Lauren Hepler of The Chron has a Page 1 story about Palo Alto and housing equity, pegged to the new homes hitting the market at the controversial Maybell site in South Palo Alto.
Check back as I update about the fact that “The Residentialists” were Emily Renzel, Enid Pearson and Tom Jordan and opposed the trends inherent in the removal of 100 homes from Oregon Street to create Oregon Expressway, for the benefit of Hewlett Packard.
Forty-five years later, Tim Gray and I ran for City Council under the banner of “The New Residentialists” and got 6,000 or more votes each, as also-rans (voters chose: Marc Berman, Liz Kniss and Pat Burt in greater numbers, but to minimal effect or progress). My use was in tribute to Enid et al; she showed me clippings and pamphlets from her fight, in her foyer; Jordan had me to his home and suggested my “New Residentialist Platform” include a critique of “Planned Community Zoning”, a nexus of abuse; he later mentored Tom Dubois, who is now our mayor, and a source for Hepler’s procrustean and convoluted version of our housing woes.
Integral to the term “Residentialist” in 1964 and 2012 was opposition to corporate hegemony, or corporate creep. What are HP’s needs relative to those of We The People?
Maybell does not mean that Palo Alto prefers $5m homes to housing for seniors, the poor or Blacks. Maybell means that We The People are outflanked and outgunned by the industry, in this case the housing industry.
There is $50b (BILLION) on the tax rolls in Palo Alto. You can fairly state that real estate is a billion dollar per year industry here and multi-million dollar real estate lobby.
Meanwhile we don’t even tax corporations like Tesla, Google, Amazon, Facebook or Palantir.
San Jose makes $70M per year in business taxes, twice what it makes in TOT — hotel taxes– according to a recent report in the SV Business Journal.
Palo Alto likely could make $50m in taxes, but chooses not to. Why? Who knows. I’m guessing its because the landlords tell leadership not to.
In some ways, we could celebrate having 20 new houses in Palo Alto, even at market rate.
(Although initially I agreed with Mrs. Davis, the mother of Julian Davis, that there was merit in preserving Palo Alto’s last stone fruit orchard).
Also, why did we not consider Buena Vista and Maybell in the same breath?

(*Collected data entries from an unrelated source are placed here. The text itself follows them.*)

-- ==== Sys2Proof/Machine/Image.lean ====
section
/-!
DEFINITION. The input image of a tick (R46, R52, R70), the ledger on the holder and on a standby (R246–R250, R253), slot
dispatch (R50–R53, R102) and the budget overrun (R59).
-/

namespace Sys2Proof.Machine

/-! ## Receptions admitted to the image (R248) -/

/-- Receptions being admitted, in order of arrival. -/
structure Admission where
  /-- Ledger words left; a reception that does not fit closes the image to it and to those after it. -/
  room : Nat
  blocked : Bool := false
  /-- Admitted entries by channel, and the words of the serial ones. -/
  can : Tbl Nat := []
  ser : Tbl Nat := []
  serWords : Tbl Nat := []
  mail : List Nat := []
  /-- Those that wait, and the words of the ones the ledger deferred. -/
  kept : List (Nat × Nat) := []
  words : Nat := 0

/-- How many kept arrivals are of one kind and channel. -/
def Admission.waiting (a : Admission) (k : Nat × Nat) : Nat := (a.kept.filter fun x => x == k).length

/-- Keep an arrival for a later image. -/
def Admission.keep (a : Admission) (k : Nat × Nat) : Admission := { a with kept := a.kept ++ [k] }

/-- Admit an arrival at a cost, or defer it and everything after it. -/
def Admission.try (a : Admission) (k : Nat × Nat) (cost : Nat) (f : Admission → Admission) : Admission :=
  if a.blocked || decide (a.room < cost) then { a.keep k with blocked := true, words := a.words + cost }
  else f { a with room := a.room - cost }

/-- The receiver of a mailbox direction numbered 2c or 2c + 1. -/
def State.mailReceiver (s : State) (d : Nat) : Nat := (s.channel (d / 2)).receiver (d % 2 == 1)

/-- Words of a channel's receive block after its status word (R283). -/
def Binding.messageWords (b : Binding) : Nat := if b.len16 then 16 else 8

/-- One arrival: a stale one goes, one that waits for another reason is kept. -/
def State.admitOne (s : State) (a : Admission) (k : Nat × Nat) : Admission :=
  match k with
  | (0, e) =>
    let x := s.telegram e
    if (s.train.sub e).waiting.isNone || !x.receives then a
    else a.try k (2 + x.dataAt + x.dataWords) id
  | (1, c) =>
    let n := Tbl.get 0 a.can c
    let q := (s.can c).queue
    if q.length ≤ n + a.waiting k then a
    else if s.cnEntries c ≤ n || !s.beforeTin (q.getD n []) then a.keep k
    else a.try k (s.cnEntryWords c + (if n = 0 then 3 else 0)) fun a => { a with can := Tbl.set 0 a.can c (n + 1) }
  | (2, c) =>
    let n := Tbl.get 0 a.ser c
    let used := Tbl.get 0 a.serWords c
    let q := (s.serial c).queue
    let f := q.getD n []
    if q.length ≤ n + a.waiting k then a
    else if s.srSize c - 1 < used + f.length || !s.beforeTin f then a.keep k
    else a.try k (f.length + (if n = 0 then 3 else 0)) fun a =>
      { a with ser := Tbl.set 0 a.ser c (n + 1), serWords := Tbl.set 0 a.serWords c (used + f.length) }
  | (_, d) =>
    let c := s.channel (d / 2)
    if !(c.dir (d % 2 == 1)).go || s.mailReceiver d < 8 then a
    else if !s.md.tasksRun then a.keep k
    else a.try k (3 + c.bind.messageWords) fun a => { a with mail := a.mail ++ [d] }

/-- The blocks that go into every ledger (R246): local inputs, system words, station bits, topology, safety image. -/
def State.fixedBlocks (s : State) : List (Nat × Nat) :=
  [(s.fiBase, 3), (0o077_000, 12), (0o077_020, 15), (0o077_040, 15), (0o077_060, 5), (0o077_700, 17)]

/-- The blocks of receptions: telegrams, CAN, serial and messages. -/
def State.receptionBlocks (s : State) : List (Nat × Nat) :=
  (((usedEntries s.train.table).filter fun e => (s.telegram e).receives).map fun e =>
      let x := s.telegram e
      (x.base, x.dataAt + x.dataWords)) ++
    ((List.range 8).filter s.cnImgOn).map (fun c => (s.cnImgBase c, 1 + s.cnEntries c * s.cnEntryWords c)) ++
    ((List.range 8).filter s.srImgOn).map (fun c => (s.srImgBase c, s.srSize c)) ++
    s.mailboxBlocks.map fun r => (r.first, r.len)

Maybe we should use Buena Vista as precedent and buy the entire inventory at “Orchard Park”, even at market rate, and then lease it to artists or musicians at a subsidy, using taxes on Tesla and Palantir to make up the delta?
I also think we can tie Orchard Park to the skatepark initiative and build an amenity at Juana Briones Park, which actually already has some grassy dips and hills.
Apropos of reporting by Hepler, I never thought of Palo Alto Forward as progressive – -they seemed to be doing the bidding of developers.
Read George Packer, “The Unwinding”. Government fails, at local and national levels, because people do not put energy into the system. Special interests prosper in the vacuum.
The rich get richer. The richer get richerer using computers. Doh!
Hepler’s reporting reminds us that The San Francisco Chronicle is a Hearst paper, the people who invented “yellow journalism”. She implied that a racist act in 1946 in Redwood City happened in Palo Alto. Better would be to substantiate or refute my claim that real estate developers interfere with the ideal that local leadership like Dubois, Burt, Tanaka and Kou are responsive to or representative of their constituents A related question is whether regional papers like The Merc or The Chron are independent of business interests (see Noam Chomsky “Manufacturing Consent” and Ben Bagdikian “The Media Monopoly” beyond George Packer’s more recent book, which borrows from Dos Passos; which reminds me: Palo Alto has a cluster of banks —plus town houses — where the Times Tribune and its press were situated; Laurene Powell Jobs’ Emerson project occupies a new building on University that was The Nevada Building that had office space for poet laureate Al Young: we are better at turning block chain into billions but worse at describing squirrels on our rooftops or divining meaning from such). Hepler’s fresh eyes on the issues could improve on the seriously flawed coverage by local rags like The Weekly and The Post.